- [Stored data]:
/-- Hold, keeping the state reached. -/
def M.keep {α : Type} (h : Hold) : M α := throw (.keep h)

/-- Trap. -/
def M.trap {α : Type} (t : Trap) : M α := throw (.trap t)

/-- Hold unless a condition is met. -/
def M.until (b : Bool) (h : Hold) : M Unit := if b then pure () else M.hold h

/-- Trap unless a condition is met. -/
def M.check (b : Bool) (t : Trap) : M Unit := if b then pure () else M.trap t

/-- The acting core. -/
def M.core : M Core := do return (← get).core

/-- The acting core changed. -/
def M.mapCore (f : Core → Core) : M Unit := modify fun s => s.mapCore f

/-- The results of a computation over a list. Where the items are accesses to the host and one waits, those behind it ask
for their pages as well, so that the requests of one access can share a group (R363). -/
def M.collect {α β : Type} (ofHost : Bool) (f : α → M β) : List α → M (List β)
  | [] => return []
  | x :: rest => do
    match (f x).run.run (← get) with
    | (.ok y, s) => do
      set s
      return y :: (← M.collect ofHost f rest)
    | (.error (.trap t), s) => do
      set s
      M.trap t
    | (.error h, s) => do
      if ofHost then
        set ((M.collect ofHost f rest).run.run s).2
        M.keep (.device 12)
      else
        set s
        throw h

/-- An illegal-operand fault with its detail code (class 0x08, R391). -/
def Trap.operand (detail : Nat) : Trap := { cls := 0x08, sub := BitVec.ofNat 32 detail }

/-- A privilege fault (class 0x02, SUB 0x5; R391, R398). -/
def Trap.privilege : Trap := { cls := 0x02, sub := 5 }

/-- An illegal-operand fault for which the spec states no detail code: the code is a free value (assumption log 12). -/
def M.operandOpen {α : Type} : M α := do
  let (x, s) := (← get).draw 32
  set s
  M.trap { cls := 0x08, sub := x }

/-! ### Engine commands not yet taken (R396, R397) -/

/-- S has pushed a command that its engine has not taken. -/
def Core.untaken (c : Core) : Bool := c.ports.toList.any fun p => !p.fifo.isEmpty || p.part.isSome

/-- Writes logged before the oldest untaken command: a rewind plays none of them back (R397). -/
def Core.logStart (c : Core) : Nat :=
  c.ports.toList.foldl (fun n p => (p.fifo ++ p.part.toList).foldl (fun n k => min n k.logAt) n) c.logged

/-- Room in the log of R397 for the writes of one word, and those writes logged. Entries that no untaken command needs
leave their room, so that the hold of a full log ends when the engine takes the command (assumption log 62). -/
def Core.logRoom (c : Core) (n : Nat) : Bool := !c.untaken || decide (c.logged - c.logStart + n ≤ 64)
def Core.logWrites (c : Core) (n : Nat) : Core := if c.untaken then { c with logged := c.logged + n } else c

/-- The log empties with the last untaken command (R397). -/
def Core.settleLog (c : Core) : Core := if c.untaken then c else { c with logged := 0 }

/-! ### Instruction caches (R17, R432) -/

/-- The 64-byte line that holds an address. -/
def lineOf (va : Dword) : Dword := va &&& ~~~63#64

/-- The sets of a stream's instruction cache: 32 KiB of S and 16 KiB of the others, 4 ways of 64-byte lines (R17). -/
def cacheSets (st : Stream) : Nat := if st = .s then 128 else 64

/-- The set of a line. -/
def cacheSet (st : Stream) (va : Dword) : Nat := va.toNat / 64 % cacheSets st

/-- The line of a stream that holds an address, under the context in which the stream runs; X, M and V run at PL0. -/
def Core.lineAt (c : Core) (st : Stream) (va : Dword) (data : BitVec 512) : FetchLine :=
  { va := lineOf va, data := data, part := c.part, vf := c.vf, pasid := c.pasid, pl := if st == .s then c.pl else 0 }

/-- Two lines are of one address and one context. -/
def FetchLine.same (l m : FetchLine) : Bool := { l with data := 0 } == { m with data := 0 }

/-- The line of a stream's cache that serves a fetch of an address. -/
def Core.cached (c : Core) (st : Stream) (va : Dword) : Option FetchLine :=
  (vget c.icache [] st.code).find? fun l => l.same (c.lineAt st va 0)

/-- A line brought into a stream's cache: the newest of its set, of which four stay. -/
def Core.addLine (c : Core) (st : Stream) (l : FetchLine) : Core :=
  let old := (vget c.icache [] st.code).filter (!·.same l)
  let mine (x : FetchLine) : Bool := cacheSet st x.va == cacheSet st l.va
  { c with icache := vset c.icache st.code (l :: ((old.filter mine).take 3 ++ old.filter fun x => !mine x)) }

- [WHAT NEEDS TO BE DONE]: Nothing but the lines from the top of the entries above through the line with "def M.mapCore (f" should be set down, each exactly as written.

- [EXERCISE RESULT]:
/-- Hold, keeping the state reached. -/
def M.keep {α : Type} (h : Hold) : M α := throw (.keep h)

/-- Trap. -/
def M.trap {α : Type} (t : Trap) : M α := throw (.trap t)

/-- Hold unless a condition is met. -/
def M.until (b : Bool) (h : Hold) : M Unit := if b then pure () else M.hold h

/-- Trap unless a condition is met. -/
def M.check (b : Bool) (t : Trap) : M Unit := if b then pure () else M.trap t

/-- The acting core. -/
def M.core : M Core := do return (← get).core

/-- The acting core changed. -/
def M.mapCore (f : Core → Core) : M Unit := modify fun s => s.mapCore f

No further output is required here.